### Stored data entries:
-=-=-=-=-

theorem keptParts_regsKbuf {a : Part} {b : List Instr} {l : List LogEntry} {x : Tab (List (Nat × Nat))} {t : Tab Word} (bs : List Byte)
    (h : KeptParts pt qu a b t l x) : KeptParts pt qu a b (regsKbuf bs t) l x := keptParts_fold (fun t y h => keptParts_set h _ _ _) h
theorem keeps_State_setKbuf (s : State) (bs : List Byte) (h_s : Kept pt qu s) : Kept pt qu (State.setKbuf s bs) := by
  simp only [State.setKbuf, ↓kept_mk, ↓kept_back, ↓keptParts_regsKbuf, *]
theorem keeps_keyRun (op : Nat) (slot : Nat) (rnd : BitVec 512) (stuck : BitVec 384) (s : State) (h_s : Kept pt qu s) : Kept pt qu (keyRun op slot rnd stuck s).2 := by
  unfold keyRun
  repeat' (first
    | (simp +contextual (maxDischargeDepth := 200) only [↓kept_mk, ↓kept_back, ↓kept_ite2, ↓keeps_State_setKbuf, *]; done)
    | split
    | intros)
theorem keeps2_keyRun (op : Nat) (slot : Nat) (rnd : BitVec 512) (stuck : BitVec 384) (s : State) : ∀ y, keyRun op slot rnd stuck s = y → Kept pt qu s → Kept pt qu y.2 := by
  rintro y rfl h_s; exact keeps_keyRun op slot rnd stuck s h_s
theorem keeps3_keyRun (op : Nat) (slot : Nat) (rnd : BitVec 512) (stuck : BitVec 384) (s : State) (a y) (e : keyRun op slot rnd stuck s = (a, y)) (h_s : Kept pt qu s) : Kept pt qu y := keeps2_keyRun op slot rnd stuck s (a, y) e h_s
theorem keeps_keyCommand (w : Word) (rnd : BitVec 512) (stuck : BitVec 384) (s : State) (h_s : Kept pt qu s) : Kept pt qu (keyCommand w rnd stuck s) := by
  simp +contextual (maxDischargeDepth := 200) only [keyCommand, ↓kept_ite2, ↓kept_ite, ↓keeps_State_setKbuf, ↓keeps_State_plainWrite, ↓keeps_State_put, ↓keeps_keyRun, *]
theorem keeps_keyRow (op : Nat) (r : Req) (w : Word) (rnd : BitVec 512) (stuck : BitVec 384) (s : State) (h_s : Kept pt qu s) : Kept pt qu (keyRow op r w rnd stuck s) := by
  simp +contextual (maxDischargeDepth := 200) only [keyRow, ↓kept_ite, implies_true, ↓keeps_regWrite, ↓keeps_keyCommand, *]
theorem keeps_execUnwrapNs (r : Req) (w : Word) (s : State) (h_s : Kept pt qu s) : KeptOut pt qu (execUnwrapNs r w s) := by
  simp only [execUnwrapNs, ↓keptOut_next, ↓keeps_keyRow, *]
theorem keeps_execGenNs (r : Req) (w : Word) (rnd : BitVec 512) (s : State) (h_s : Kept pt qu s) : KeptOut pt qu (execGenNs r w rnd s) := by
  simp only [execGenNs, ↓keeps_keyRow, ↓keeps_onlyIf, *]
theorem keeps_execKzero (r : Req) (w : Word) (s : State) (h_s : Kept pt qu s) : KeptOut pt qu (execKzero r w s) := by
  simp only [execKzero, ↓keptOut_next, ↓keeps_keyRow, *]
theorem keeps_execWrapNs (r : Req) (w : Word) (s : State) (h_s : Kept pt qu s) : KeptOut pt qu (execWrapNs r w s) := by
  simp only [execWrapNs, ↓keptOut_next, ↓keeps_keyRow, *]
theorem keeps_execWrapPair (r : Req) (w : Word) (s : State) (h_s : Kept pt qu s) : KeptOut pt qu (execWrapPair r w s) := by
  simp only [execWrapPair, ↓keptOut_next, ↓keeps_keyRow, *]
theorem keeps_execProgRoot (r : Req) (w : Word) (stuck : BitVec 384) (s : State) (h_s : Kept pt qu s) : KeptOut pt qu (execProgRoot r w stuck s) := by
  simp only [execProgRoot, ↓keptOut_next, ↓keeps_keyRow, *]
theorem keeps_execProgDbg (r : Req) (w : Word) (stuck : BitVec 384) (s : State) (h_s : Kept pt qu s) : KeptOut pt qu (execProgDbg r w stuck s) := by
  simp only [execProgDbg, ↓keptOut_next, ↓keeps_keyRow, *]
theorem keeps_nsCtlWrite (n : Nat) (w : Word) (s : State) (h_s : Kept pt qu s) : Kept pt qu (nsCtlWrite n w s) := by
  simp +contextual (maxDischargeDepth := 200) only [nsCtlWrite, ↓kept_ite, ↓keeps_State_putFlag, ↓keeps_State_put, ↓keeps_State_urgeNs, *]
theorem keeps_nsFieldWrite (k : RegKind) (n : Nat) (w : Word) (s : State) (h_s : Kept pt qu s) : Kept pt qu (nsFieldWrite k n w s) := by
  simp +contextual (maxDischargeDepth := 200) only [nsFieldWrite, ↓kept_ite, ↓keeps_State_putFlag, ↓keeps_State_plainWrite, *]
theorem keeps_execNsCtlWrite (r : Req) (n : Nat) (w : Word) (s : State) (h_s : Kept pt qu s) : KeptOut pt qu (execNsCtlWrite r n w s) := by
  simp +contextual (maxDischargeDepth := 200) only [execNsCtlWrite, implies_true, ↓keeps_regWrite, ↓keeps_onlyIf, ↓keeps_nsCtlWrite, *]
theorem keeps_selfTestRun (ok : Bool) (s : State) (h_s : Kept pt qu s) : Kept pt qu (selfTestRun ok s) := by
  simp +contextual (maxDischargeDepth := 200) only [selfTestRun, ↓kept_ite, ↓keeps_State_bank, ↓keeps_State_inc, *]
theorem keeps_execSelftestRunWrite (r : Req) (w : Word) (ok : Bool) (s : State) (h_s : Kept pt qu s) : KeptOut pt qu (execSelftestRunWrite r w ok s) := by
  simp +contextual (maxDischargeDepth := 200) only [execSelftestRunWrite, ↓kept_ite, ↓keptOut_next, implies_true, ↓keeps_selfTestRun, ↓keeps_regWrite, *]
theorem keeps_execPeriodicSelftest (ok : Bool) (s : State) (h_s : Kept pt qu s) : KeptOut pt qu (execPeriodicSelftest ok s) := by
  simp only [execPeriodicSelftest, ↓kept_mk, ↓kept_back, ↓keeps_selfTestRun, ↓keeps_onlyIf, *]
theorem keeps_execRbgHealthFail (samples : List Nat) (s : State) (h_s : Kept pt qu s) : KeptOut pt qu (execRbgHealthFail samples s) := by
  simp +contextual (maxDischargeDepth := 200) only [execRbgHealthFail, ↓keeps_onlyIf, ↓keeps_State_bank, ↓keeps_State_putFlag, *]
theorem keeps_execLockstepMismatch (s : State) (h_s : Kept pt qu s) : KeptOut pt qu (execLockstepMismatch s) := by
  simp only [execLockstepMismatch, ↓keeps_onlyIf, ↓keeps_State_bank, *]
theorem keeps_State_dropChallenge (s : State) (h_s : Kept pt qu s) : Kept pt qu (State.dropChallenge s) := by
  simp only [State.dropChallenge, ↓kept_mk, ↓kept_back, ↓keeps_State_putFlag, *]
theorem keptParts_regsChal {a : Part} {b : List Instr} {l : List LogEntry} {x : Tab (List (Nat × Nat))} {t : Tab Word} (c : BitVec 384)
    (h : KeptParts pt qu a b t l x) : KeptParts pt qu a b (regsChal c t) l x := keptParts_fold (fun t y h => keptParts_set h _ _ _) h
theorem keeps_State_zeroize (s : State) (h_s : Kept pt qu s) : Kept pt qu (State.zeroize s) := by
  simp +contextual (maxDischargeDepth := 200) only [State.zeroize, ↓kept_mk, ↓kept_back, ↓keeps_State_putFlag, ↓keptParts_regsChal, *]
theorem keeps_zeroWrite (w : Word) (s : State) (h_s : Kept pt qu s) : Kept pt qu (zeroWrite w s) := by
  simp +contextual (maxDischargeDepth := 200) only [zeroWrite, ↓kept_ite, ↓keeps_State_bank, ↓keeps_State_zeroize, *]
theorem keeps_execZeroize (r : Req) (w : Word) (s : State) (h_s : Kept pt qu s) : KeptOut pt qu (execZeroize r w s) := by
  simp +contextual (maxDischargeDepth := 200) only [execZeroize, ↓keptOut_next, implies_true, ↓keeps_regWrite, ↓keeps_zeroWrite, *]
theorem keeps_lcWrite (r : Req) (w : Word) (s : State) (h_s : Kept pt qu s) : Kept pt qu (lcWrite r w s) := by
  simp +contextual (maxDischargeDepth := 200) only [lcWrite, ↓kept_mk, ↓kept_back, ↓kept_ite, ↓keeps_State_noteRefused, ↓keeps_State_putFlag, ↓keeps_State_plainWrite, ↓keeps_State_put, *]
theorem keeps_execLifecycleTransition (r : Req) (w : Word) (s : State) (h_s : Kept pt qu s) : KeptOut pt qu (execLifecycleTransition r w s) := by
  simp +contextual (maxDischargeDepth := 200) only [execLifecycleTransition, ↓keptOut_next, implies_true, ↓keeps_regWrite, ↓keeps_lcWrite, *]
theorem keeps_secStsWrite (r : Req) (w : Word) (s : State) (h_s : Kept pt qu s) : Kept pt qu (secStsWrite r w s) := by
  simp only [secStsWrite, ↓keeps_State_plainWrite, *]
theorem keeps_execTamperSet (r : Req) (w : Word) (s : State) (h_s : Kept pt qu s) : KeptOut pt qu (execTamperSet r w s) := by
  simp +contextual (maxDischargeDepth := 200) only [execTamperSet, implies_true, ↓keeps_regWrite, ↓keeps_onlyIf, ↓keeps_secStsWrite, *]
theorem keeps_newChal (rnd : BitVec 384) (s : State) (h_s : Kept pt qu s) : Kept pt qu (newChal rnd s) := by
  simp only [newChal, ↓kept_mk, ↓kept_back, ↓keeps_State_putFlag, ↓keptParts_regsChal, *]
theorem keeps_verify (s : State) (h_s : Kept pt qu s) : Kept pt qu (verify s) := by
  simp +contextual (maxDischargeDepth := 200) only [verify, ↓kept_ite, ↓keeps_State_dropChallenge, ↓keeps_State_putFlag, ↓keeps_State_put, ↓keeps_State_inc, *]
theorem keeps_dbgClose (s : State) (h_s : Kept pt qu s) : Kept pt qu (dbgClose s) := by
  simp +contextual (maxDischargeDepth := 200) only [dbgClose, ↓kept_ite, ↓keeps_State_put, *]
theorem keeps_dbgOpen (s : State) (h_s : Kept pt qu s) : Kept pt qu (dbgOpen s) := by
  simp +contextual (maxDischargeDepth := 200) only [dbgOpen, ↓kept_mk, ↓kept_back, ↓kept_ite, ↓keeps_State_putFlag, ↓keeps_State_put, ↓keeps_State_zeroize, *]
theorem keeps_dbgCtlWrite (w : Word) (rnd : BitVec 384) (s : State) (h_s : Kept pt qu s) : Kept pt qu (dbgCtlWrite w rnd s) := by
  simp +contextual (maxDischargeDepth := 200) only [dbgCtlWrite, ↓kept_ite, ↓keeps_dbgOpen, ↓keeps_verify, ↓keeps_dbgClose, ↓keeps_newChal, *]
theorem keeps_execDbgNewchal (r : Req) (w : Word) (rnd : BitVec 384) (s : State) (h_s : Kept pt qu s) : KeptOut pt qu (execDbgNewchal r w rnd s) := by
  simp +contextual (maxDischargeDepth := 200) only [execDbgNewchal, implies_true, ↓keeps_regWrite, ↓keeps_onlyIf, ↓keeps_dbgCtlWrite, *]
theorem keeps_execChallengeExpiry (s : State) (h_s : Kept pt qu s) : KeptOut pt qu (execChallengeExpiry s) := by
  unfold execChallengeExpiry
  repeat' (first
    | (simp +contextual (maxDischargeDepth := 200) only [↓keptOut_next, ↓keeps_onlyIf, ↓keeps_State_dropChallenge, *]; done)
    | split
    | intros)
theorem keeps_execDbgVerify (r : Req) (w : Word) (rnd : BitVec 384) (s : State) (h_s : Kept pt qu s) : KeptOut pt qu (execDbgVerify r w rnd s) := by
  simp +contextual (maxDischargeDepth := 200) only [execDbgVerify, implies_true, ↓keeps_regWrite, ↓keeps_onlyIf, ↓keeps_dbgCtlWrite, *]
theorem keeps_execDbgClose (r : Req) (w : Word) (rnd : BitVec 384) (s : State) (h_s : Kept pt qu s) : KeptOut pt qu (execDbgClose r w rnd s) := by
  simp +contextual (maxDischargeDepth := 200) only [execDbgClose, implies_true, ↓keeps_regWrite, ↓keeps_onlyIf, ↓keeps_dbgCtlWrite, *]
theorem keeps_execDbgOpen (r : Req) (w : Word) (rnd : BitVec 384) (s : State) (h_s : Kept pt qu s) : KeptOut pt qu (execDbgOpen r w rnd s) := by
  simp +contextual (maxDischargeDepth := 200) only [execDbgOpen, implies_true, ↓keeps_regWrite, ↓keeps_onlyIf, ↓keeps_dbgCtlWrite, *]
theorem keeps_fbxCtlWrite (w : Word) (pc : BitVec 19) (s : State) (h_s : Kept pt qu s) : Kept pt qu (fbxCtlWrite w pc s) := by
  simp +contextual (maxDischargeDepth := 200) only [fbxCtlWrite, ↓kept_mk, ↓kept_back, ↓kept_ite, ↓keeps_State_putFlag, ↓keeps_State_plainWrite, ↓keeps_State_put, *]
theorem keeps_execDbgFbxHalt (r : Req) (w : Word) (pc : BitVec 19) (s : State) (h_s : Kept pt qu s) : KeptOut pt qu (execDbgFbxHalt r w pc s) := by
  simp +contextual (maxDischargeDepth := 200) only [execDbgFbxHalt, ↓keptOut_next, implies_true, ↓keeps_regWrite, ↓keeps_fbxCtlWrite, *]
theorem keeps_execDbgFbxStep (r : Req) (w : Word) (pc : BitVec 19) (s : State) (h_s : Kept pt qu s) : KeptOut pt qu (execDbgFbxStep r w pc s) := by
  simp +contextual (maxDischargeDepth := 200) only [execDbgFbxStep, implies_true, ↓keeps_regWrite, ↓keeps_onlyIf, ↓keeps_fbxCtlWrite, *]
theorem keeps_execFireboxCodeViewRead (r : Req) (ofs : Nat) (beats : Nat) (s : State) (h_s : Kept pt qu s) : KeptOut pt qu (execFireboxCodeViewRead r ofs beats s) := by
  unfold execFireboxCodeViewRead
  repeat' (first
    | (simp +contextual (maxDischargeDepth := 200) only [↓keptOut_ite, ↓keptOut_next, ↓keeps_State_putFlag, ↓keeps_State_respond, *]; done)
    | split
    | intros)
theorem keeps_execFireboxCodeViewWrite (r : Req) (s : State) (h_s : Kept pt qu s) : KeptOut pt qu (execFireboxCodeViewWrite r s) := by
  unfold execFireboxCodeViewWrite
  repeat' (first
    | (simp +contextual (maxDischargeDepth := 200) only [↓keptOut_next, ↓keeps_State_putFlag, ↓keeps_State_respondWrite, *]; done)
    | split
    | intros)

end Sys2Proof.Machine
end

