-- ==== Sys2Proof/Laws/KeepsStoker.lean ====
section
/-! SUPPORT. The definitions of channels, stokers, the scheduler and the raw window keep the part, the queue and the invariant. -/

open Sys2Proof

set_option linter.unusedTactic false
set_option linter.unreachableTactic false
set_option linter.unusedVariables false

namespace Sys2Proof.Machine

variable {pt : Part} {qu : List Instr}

-=-=-=-=-

### Task to complete:
Pick out all lines from the data above in which the word "execRbgHealthFail" appears.

### Finished exercise:
theorem keeps_execRbgHealthFail (samples : List Nat) (s : State) (h_s : Kept pt qu s) : KeptOut pt qu (execRbgHealthFail samples s) := by
  simp +contextual (maxDischargeDepth := 200) only [execRbgHealthFail, ↓keeps_onlyIf, ↓keeps_State_bank, ↓keeps_State_putFlag, *]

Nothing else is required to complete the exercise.